- **THE PROBLEM**
Please copy each line in the records below that contains the string "Answered".

- **SUPPLIED ENTRIES**
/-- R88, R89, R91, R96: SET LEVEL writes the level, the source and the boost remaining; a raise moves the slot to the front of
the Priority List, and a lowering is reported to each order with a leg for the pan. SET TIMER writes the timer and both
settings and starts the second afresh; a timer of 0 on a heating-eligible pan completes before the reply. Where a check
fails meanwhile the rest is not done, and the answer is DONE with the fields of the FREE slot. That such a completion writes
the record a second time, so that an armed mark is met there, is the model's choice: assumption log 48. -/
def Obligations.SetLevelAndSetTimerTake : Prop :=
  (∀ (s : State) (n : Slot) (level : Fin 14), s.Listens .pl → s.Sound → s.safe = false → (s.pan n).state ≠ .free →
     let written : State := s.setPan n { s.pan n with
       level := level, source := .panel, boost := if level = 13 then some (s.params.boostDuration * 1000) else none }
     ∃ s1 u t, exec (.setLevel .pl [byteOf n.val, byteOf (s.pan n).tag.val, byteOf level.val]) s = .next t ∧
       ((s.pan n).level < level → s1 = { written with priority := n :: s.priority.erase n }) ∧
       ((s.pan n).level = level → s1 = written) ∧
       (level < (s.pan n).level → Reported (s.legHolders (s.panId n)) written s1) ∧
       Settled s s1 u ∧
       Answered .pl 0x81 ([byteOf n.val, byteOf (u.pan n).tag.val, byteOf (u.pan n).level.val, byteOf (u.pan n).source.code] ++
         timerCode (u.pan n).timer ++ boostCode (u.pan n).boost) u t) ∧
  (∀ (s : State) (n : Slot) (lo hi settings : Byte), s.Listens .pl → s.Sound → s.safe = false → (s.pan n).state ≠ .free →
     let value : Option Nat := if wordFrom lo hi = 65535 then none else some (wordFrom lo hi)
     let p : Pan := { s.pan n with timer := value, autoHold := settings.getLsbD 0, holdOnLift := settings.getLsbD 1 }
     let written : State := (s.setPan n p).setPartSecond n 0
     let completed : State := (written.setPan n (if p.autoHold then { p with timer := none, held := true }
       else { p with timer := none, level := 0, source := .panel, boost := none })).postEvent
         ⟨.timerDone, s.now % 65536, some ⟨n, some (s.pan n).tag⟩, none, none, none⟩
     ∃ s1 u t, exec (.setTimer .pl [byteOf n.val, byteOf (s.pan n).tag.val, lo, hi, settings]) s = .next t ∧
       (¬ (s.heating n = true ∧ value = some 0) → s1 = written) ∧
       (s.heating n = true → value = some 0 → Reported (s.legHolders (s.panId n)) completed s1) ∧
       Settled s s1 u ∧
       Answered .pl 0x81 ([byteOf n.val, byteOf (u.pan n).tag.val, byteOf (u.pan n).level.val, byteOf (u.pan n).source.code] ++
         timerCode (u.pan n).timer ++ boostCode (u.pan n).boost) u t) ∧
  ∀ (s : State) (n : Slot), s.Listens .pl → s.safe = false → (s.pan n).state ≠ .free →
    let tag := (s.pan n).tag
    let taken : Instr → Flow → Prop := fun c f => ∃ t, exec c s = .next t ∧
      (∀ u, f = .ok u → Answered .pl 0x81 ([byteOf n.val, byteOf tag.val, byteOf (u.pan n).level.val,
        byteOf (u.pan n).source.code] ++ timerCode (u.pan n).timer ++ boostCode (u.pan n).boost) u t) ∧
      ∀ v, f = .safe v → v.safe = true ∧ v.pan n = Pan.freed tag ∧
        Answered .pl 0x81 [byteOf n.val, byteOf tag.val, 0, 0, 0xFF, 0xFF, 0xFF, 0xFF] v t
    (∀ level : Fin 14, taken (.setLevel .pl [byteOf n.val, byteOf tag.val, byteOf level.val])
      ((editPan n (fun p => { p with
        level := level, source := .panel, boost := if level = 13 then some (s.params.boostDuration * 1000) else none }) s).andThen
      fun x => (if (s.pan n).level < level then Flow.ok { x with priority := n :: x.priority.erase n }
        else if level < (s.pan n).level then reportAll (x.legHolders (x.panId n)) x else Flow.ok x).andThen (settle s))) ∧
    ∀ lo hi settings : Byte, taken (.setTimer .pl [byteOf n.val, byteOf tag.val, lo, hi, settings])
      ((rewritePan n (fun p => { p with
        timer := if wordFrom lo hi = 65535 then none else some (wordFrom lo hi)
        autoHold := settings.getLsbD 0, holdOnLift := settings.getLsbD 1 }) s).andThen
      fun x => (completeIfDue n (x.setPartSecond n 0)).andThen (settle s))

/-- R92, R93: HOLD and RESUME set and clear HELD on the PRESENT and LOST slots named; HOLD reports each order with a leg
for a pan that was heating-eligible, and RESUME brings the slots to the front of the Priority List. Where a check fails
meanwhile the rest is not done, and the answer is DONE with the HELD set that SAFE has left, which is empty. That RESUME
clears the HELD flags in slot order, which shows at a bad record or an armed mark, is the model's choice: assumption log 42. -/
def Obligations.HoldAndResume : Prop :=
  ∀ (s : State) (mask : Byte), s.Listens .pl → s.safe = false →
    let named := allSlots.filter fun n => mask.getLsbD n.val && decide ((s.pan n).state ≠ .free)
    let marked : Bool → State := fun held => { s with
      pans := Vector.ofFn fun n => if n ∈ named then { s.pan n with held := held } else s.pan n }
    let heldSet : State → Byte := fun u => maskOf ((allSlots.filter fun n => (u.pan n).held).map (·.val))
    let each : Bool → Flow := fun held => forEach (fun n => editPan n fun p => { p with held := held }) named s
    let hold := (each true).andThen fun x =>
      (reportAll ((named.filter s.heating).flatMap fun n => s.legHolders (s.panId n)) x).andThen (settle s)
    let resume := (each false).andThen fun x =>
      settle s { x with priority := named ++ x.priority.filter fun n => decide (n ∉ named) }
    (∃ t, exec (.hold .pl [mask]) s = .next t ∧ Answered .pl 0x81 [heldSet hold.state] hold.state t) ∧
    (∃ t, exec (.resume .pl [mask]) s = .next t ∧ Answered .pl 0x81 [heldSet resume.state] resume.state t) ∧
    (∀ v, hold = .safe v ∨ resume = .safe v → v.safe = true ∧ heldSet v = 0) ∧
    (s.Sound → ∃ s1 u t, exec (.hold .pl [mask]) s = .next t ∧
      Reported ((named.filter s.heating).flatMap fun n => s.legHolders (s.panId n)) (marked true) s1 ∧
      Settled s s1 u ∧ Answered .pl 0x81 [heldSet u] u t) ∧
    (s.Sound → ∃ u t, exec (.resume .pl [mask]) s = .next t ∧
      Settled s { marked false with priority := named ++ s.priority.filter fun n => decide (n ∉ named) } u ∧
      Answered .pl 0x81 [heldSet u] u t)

---

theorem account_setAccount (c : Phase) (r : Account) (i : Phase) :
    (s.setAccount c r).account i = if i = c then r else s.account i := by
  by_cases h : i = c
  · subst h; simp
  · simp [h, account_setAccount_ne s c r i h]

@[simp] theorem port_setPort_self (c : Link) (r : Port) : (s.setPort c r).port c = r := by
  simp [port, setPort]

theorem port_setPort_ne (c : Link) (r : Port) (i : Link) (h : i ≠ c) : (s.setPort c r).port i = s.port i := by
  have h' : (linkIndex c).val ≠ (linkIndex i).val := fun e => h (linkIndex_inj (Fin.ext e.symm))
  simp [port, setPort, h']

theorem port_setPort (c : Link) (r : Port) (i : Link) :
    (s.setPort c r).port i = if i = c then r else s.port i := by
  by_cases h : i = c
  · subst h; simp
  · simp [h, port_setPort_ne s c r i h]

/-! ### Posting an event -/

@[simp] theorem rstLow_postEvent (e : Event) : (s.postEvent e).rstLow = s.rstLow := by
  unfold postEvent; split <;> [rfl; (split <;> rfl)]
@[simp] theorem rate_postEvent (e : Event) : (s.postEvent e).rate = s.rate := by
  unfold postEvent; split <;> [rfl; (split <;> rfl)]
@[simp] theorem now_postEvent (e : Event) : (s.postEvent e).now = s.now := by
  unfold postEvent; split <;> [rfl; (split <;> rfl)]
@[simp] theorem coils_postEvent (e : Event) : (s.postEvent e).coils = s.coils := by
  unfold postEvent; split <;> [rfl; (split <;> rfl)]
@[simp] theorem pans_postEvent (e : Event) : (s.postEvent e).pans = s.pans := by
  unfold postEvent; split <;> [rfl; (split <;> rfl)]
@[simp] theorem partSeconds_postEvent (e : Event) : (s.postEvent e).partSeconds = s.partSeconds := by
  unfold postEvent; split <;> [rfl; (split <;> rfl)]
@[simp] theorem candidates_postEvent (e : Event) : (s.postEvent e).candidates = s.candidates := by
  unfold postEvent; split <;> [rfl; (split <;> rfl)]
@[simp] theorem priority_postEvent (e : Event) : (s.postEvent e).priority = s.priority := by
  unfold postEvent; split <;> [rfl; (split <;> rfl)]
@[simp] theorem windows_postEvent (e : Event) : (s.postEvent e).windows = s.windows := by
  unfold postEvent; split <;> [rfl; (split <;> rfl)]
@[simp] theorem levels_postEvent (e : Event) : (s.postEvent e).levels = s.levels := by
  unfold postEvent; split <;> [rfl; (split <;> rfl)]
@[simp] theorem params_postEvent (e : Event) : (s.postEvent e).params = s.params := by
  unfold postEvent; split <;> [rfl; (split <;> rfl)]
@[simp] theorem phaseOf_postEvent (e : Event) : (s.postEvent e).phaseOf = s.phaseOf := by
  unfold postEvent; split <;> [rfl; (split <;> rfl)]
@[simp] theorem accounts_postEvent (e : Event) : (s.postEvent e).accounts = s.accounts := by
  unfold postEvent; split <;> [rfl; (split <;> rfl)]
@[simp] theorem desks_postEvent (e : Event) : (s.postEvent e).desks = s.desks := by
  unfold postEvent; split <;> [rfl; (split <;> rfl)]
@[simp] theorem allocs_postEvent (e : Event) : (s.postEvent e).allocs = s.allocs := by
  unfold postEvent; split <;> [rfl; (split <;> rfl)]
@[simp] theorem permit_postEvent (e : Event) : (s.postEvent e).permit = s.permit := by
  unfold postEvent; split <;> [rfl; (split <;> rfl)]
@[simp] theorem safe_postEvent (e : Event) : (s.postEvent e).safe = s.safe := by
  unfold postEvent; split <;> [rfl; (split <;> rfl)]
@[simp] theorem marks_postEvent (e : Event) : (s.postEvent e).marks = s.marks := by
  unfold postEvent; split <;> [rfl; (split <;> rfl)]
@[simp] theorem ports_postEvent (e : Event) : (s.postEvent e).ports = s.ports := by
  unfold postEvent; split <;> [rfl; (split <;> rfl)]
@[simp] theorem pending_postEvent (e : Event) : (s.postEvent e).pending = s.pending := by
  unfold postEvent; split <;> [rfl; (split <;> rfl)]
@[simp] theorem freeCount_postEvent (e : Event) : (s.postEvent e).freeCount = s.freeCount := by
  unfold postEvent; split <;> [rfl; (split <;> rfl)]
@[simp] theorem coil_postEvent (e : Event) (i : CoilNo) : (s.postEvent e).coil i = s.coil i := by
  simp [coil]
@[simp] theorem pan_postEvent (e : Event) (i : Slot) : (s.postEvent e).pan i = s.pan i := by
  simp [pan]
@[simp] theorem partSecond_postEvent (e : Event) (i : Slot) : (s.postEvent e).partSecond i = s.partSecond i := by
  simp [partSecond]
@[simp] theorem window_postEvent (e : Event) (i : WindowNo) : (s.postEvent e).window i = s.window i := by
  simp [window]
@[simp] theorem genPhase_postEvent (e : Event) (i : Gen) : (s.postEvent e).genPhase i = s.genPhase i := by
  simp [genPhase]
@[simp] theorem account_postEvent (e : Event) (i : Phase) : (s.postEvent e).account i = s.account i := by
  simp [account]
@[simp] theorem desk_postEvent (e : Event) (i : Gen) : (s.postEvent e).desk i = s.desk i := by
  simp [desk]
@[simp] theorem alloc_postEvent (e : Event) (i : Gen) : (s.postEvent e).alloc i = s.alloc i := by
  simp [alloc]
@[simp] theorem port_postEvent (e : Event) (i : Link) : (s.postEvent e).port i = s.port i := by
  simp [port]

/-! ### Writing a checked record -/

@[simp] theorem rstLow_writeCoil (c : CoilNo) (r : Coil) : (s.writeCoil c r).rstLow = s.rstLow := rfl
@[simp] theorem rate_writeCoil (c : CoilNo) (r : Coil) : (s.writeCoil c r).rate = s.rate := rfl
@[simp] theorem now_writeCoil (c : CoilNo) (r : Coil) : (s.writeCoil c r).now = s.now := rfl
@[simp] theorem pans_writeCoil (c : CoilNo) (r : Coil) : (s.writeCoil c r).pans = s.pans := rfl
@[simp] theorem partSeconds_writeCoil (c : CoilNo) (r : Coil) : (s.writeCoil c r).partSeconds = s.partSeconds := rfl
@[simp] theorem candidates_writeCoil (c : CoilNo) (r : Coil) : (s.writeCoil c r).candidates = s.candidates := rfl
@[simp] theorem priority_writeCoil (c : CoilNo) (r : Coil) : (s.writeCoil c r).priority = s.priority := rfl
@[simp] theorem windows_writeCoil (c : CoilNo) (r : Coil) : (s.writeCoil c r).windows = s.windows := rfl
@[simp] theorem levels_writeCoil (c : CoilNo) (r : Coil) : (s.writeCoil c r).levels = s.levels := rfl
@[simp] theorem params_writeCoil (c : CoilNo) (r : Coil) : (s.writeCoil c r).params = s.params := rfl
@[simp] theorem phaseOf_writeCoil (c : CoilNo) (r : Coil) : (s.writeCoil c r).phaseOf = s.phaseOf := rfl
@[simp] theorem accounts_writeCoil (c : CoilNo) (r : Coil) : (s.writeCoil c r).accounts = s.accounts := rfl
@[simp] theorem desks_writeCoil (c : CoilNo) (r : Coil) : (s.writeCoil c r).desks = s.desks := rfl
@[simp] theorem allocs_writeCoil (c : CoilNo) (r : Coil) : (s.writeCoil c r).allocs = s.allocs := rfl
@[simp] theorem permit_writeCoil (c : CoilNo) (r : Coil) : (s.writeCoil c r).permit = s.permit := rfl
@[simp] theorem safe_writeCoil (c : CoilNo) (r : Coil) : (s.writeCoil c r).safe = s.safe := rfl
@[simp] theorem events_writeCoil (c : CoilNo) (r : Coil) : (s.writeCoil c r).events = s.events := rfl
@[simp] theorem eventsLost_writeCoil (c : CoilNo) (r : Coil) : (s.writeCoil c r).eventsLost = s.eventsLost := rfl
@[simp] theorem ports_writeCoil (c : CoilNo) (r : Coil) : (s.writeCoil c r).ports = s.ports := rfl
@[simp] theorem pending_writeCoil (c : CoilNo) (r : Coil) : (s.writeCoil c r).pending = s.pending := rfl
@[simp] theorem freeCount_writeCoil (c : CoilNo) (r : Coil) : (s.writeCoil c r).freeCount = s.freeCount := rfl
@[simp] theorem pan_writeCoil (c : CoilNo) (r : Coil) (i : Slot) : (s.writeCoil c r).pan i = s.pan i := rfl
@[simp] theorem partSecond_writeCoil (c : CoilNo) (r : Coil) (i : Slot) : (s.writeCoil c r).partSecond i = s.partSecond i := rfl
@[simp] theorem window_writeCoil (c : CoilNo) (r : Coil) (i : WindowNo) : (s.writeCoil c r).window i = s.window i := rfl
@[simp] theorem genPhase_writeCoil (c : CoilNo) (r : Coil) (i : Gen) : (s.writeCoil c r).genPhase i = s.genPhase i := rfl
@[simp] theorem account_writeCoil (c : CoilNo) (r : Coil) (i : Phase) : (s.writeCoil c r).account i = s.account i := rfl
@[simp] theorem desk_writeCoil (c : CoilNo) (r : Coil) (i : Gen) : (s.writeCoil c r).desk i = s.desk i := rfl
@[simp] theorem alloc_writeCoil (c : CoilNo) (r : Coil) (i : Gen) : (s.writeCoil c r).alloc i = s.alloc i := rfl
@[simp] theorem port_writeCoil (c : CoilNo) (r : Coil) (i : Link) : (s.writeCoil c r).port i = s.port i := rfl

- **WORKED SOLUTION**
       Answered .pl 0x81 ([byteOf n.val, byteOf (u.pan n).tag.val, byteOf (u.pan n).level.val, byteOf (u.pan n).source.code] ++
       Answered .pl 0x81 ([byteOf n.val, byteOf (u.pan n).tag.val, byteOf (u.pan n).level.val, byteOf (u.pan n).source.code] ++
      (∀ u, f = .ok u → Answered .pl 0x81 ([byteOf n.val, byteOf tag.val, byteOf (u.pan n).level.val,
        Answered .pl 0x81 [byteOf n.val, byteOf tag.val, 0, 0, 0xFF, 0xFF, 0xFF, 0xFF] v t
    (∃ t, exec (.hold .pl [mask]) s = .next t ∧ Answered .pl 0x81 [heldSet hold.state] hold.state t) ∧
    (∃ t, exec (.resume .pl [mask]) s = .next t ∧ Answered .pl 0x81 [heldSet resume.state] resume.state t) ∧
      Settled s s1 u ∧ Answered .pl 0x81 [heldSet u] u t) ∧
      Answered .pl 0x81 [heldSet u] u t)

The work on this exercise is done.